But is it really so?

Well, before you decide on how you are going to pay off your housing loan, it is best to compare the pros and cons of using cash versus CPF thoroughly instead of simply defaulting to using CPF. Just because we can, doesn’t mean we always should. Remember, choosing the right mode of home loan payment allows help you to save more.

There’s certainly no ‘best-fit’ answer that works for everyone. It could be a convenient option to use CPF funds for one person while the benefits of using cash might make it a better option for you.

Why is cash be a better option to pay for your housing loan in Singapore

A lot of homeowners may think it is safer and easier to use CPF for housing loan payments as it is safer to have more cash on hand as a form of security. Fair enough. But using your cash savings instead of CPF has its own benefits. Let’s discuss them one by one.

1. More CPF money for your retirement

Your CPF money is your tool to grow your retirement funds and is meant to supplement a typical decrease in income after retirement. When you pay down your home loan mortgages by cash, you build up your CPF savings for your retirement with the guaranteed, risk-free interest every year paid by the CPF board.

If you are using more CPF funds now, you are losing out on having a larger retirement fund in the future.

Also, using cash to pay down your housing loan mortgage helps you to prevent negative cash proceeds in the future when you may decide to sell your property.

2. No need to pay back the CPF used when your home is sold

One important thing to remember: whatever amount you have taken from your CPF OA to pay for your home purchase has to be paid back with accrued interest when the property is sold. This money will then be refunded to your CPF savings and returned to you upon retirement.

Since the ultimate goal of your CPF account is to ensure that you save for retirement, the funds you withdraw from CPF OA to buy property must be paid back else your retirement sum will be reduced.

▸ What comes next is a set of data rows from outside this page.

/-- REPLAY in supervisor mode: one entry lands at once and its V is cleared (R198). An entry whose word is no fixed-latency word has no
effect, and one lands whatever its latency, since R198 names neither case (DESIGN CHOICE, log 138). -/
def replayEntry (w : BitVec 2) (i : Nat) (s : State) : State :=
  let off := 0x240 + 832 * i
  let bs := frameBytes off 832 s
  if !s.vec.delivered ∨ 24 ≤ i ∨ byteAt (frameBytes 0x200 1 s) 0 ≤ i then advance w s
  else
    match flightFrom (lset bs 12 1) (captOf s i) with
    | none => advance w s
    | some fl =>
      if !fl.valid then advance w s
      else
        let done (s : State) : State := replayed i fl (framePut (off + 14) [BitVec.ofNat 8 (byteAt bs 14 - 1)] (advance w s))
        if fl.store then
          match resolveStore fl s with
          | .wait s' => holdMiss (vecEng fl.iss) s'
          | .trap c x y s' => done (lateFault fl.iss 4 c x y s')
          | .ok (f, s') => done (landStore f s')
        else
          match fl.f.d with
          | .port _ =>
            let s1 := landFlight fl (mapVec (fun v => { v with ports := portsFromFrame s }) s)
            done (framePut 0x5100 (portSection s1) s1)
          | _ => done (landFlight fl s)

/-- The freeze is released: every engine goes on from its position, and the vector stream resumes as ERET resumes it
(R324, R197, R343); of the ports of an invocation that runs on, the section holds what they have become (R344). The answer is whether the release is complete: it waits while a check needs a word that is not
translated. -/
def releaseCell (s : State) : Bool × State :=
  let s1 := thaw (if s.vec.cu.running && !s.vec.cu.stopped then frameUnitPorts s else s)
  if s1.vec.delivered then (true, s1)
  else
    let old := s1.vec.trap
    match resumeVector s1.vec.pc s1 with
    | .ok s2 =>
      (true, if s2.vec.trap.any (·.keep) ∨ old.isNone then s2
        else mapVec (fun v => { v with trap := old, heldFault := s1.vec.heldFault }) s2)
    | .wait s2 => (false, { s2 with cell := { s2.cell with frozen := s.cell.frozen }, dev := { s2.dev with cfrz := s.dev.cfrz } })
    | .trap _ _ _ s2 => (true, s2)

end Sys2Proof.Machine
end

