/-- Dimensions, innermost first: extent, source stride, destination stride. -/
def cardDims (c ext : List Byte) : List (Nat × Int × Int) :=
  (upTo (byteAt c 1 + 1)).map (fun k =>
    if cardFlag c 4 then (leAt ext (4 * k) 4, sx (leAt ext (64 + 6 * k) 6) 48, sx (leAt ext (160 + 6 * k) 6) 48)
    else (leAt c (64 + 16 * k) 4, sx (leAt c (68 + 16 * k) 6) 48, sx (leAt c (74 + 16 * k) 6) 48))

/-- Whether a card sets a reserved bit (R237 code 1). -/
def cardReserved (c : List Byte) : Bool :=
  tb (byteAt c 2) 7 || decide (15 < byteAt c 1) || decide (nb (byteAt c 3) 3 5 ≠ 0) || tb (byteAt c 4) 7 || tb (byteAt c 4) 3 ||
    decide (nb (byteAt c 5) 4 4 ≠ 0) || decide (nb (byteAt c 6) 6 2 ≠ 0) ||
    (decide (cardKind c = 2) && (decide (nb (byteAt c 32) 6 2 ≠ 0) || !zeroAt c 36 4)) ||
    (decide (cardKind c < 2) && !zeroAt c 40 8) || (decide (cardKind c = 3) && decide (4 ≤ leAt c 40 8)) ||
    decide (nb (leAt c 48 2) 10 6 ≠ 0) || !zeroAt c 53 3 || (!cardFlag c 4 && !zeroAt c 56 8) ||
    (cardFlag c 4 && !zeroAt c 64 64) || !zeroAt c 200 56

/-- Whether a card holds an invalid kind or code (R237 code 2). -/
def cardInvalid (c : List Byte) : Bool :=
  let mode := nb (byteAt c 32) 3 2
  let flt := tb (byteAt c 32) 5
  decide (3 < cardKind c) || decide (4 < nb (byteAt c 3) 0 3) ||
    (cardFlag c 5 && (decide (cardSize c ≠ 1) || decide (2 < nb (byteAt c 48) 0 4) || decide (2 < nb (byteAt c 48) 4 4) ||
      decide (nb (byteAt c 49) 0 2 = 3))) ||
    (decide (cardKind c = 2) &&
      ((decide (mode = 1) && !flt) || ((decide (mode = 0) || flt) && decide (cardSize c ≠ 4))))

/-- Whether an extent is 0, or there are more than four dimensions without EXT (R237 code 3). -/
def cardExtents (c ext : List Byte) : Bool :=
  (!cardFlag c 4 && decide (3 < byteAt c 1)) || (cardDims c ext).any (fun d => decide (d.1 = 0))

/-- The code that a card breaks before its extension is read: 0 for none. -/
def cardCode (c : List Byte) : Nat :=
  if cardReserved c then 1 else if cardInvalid c then 2
  else if cardFlag c 4 then (if leAt c 56 8 % 64 ≠ 0 then 4 else 0)
  else if cardExtents c [] then 3 else 0

/-! ### Footprints and edges (R241) -/

/-- Footprint region i of a card: space, first address, length; 0 to 3 are read, 4 and 5 written. -/
def cardRegion (c : List Byte) (i : Nat) : Nat × Nat × Nat :=
  let b := leAt c (128 + 12 * i) 7
  (nb b 54 2, nb b 0 54, leAt c (135 + 12 * i) 5)

/-- The used regions of a kind. -/
def cardRegions (c : List Byte) (write : Bool) : List (Nat × Nat × Nat) :=
  ((if write then [4, 5] else [0, 1, 2, 3]).map (cardRegion c)).filter (fun r => decide (r.2.2 ≠ 0))

/-- Whether two regions overlap. -/
def regionsMeet (a b : Nat × Nat × Nat) : Bool :=
  decide (a.1 = b.1) && decide (a.2.1 < b.2.1 + b.2.2) && decide (b.2.1 < a.2.1 + a.2.2)

/-- Whether any region of one list overlaps one of another. -/
def anyMeet (a b : List (Nat × Nat × Nat)) : Bool := a.any (fun x => b.any (regionsMeet x))

/-- Whether a new card has an edge to an admitted one. -/
def cardEdge (new old : List Byte) : Bool :=
  anyMeet (cardRegions new false) (cardRegions old true) || anyMeet (cardRegions new true) (cardRegions old false) ||
    anyMeet (cardRegions new true) (cardRegions old true)

/-- Whether n bytes at an address lie within one region of a kind. -/
def inFootprint (c : List Byte) (write : Bool) (space : Nat) (a : Word) (n : Nat) : Bool :=
  let v := nb a.toNat 0 54
  (cardRegions c write).any (fun r => decide (r.1 = space) && decide (r.2.1 ≤ v) && decide (v + n ≤ r.2.1 + r.2.2))

/-! ### Admission (R237) -/

/-- The answer word of a command that is not admitted. -/
def notAdmitted (code : Nat) : Word := BitVec.ofNat 64 (2 ^ 63 + code)

/-- Takes a release token of a hold line, if the job holds and one is kept (R231). -/
def takeToken (hold : Bool) (line : Nat) (s : State) : Bool × State :=
  if !hold then (true, s)
  else
    let n := vget s.cell.sluice.tokens line 0
    if n = 0 then (false, s) else (true, mapSluice (fun b => { b with tokens := vset b.tokens line (n - 1) }) s)

/-- Admits a job. -/
def admitJob (card ext : List Byte) (s : State) : State :=
  let k := clus s s.cur
  let t := takeToken (cardFlag card 0) (nb (byteAt card 4) 4 3) s
  let j : Job :=
    { adm := s.cell.jobCtr, card, ext, sup := k.sup, obs := s.dev.msCtr, snap := snapOf s, seed := vget s.cell.ps (nb (byteAt card 32) 0 3) 0,
      ps7 := vget s.cell.ps 7 0, deps := (s.cell.jobs.filter (fun i => cardEdge card i.card)).map (·.adm), released := t.1,
      started := false, done := 0, asks := [], puts := [], acks := [], wait := 0, complete := false, stopping := false,
      cluster := s.cur, upto := k.seqCtr }
  mapCell (fun c => { c with jobs := c.jobs ++ [j], jobCtr := c.jobCtr + 1 }) t.2

/-- JOB (R237). -/
def execJob (_y : Bool) (w : BitVec 2) (d a : BitVec 5) (s : State) : Host.Outcome State Fault Refusal :=
  .next (reeve [a] [d] (fun s =>
    let ea := rd s a
    let no (code : Nat) (s : State) : State := putResult 1 d (notAdmitted code) (advance w s)
    let yes (card ext : List Byte) (s : State) : State :=
      putResult 1 d (BitVec.ofNat 64 s.cell.jobCtr) (admitJob card ext (advance w s))
    if 64 ≤ s.cell.jobs.length then holdWith .waiting .none s
    else if !aligned ea 64 then no 4 s
    else
      withBlock a ea 256 (fun card s =>
        let code := cardCode card
        if code ≠ 0 then no code s
        else if !cardFlag card 4 then yes card [] s
        else
          withBlock a (BitVec.ofNat 64 (leAt card 56 8)) 256 (fun ext s =>
            if cardExtents card ext then no 3 s else yes card ext s) s) s) s)

/-! ### Elements (R239, R240) -/

/-- The effective address of a job's access in the form of its space (R238, R280). -/
def jobEa (space : Nat) (a : Word) : Word :=
  match space with
  | 0 => 0x8000000000000000#64 ||| (a &&& 0x0FFFFFFFFFFFFFFF#64)
  | 1 => a &&& 0x0FFFFFFFFFFFFFFF#64
  | 2 => 0x4000000000000000#64 ||| (a &&& 0x3FFFFFFFFFFFFFFF#64)
  | _ => 0xC000000000000000#64 ||| (a &&& 0x3FFFFFFFFFFFFFFF#64)

/-- Number of elements. -/
def jobElems (dims : List (Nat × Int × Int)) : Nat := dims.foldl (fun e d => e * d.1) 1

/-- Indices of element e, dimension 0 first. -/
def jobIdx : List (Nat × Int × Int) → Nat → List Nat
  | [], _ => []
  | d :: r, e => e % d.1 :: jobIdx r (e / d.1)

/-- Sum of indices times strides. -/
def strideSum : List Nat → List Int → Int
  | i :: r, s :: t => i * s + strideSum r t
  | _, _ => 0

/-- Row coordinate of SPOOL above dimension 0. -/
def spoolRho : List (Nat × Int × Int) → List Nat → Nat
  | d :: r, i :: t => i + d.1 * spoolRho r t
  | _, _ => 0

/-- What a job does at an element. -/
inductive JobRes (α : Type) where
  | ok (x : α) (s : State)
  /-- a translation or a response is awaited -/
  | wait (s : State)
  | fault (code : Nat) (a : Word) (s : State)

/-- The pieces of a local access of a job: the locations of its bytes, and the attributes of the page of the first. -/
def jobLocs (j : Job) (k : Acc) (a : Word) : List (Word × Nat) → List Nat → Option Attr → State → JobRes (List Nat × Option Attr)
  | [], ls, at_, s => .ok (ls, at_) s
  | (ea, n) :: r, ls, at_, s =>
    match xl (jobEngine j) j.sup k ea s with
    | .wait s' => .wait s'
    | .deny s' => .fault cAccess a s'
    | .ok l x => jobLocs j k a r (ls ++ (upTo n).map (l + ·)) (at_.or (some x)) s

/-- Whether a job's reads see a change of a memory-side command: with MSACQ, those whose completion the cell had observed when the
JOB issued (R242, R305). -/
def jobKnows (j : Job) (e : MsLane) : Bool := cardFlag j.card 1 && e.seenAt.any (· ≤ j.obs)

/-- Bytes that a job reads: with whether one is marked and, of a local access, the attributes of the page and the locations. -/
def jobRead (j : Job) (space : Nat) (a : Word) (n : Nat) (s : State) : JobRes (List Byte × Bool × Option Attr × List Nat) :=
  if !inFootprint j.card false space a n then .fault cAccess a s
  else
    let ea := jobEa space a
    match spaceOf ea with
    | .glob dev va =>
      let cur := (s.cell.jobs.find? (fun x => decide (x.adm = j.adm))).getD j
      (match cur.asks.find? (fun x => decide (x.ea = ea)) with
       | some x =>
         (match x.answer with
          | none => .wait s
          | some r => if r.ok then .ok (r.bs, !r.pois.isEmpty, none, []) s else .fault cAccess a s)
       | none =>
         match sendPacket 6 dev 0 n j.sup va [] 0 s with
         | none => .wait s
         | some (id, s1) =>
           .wait (mapCell (fun c => { c with jobs := c.jobs.map (fun x =>
             if x.adm = j.adm then { x with asks := x.asks ++ [{ id, ea, answer := none }] } else x) }) s1))
    | _ =>
      match jobLocs j .read a (pagePieces ea n) [] none s with
      | .wait s' => .wait s'
      | .fault c b s' => .fault c b s'
      | .ok (ls, at_) s' =>
        let t := claimPages ls s'
        .ok (ls.map (cellByteOf 6 (jobKnows j) t), ls.any (fun l => inSet t.dev.poison l), at_, ls) t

That is why, when you sell the property, you will need to refund the amount used plus the interest accrued on this amount.

The restored funds will help you get a lifelong monthly income to cater for your living expenses after retirement.

Let’s suppose you took a bank loan to buy a condo for $400,000.

Initial downpayment (25%) in cash = $100,000,

Mortgage (75%) = $750,000, at 1.5% interest for 25 years,

So, the monthly instalments to be paid through cash savings is $1,199.81.

After 10 years, let’s say you sold the condo at a valuation price of $500,000.

Since you have used your cash savings, there is no need to refund the CPF money. You just need to pay the outstanding mortgage loan of $191,368.34 and receive the balance sales proceeds of $308,631.66 in cash.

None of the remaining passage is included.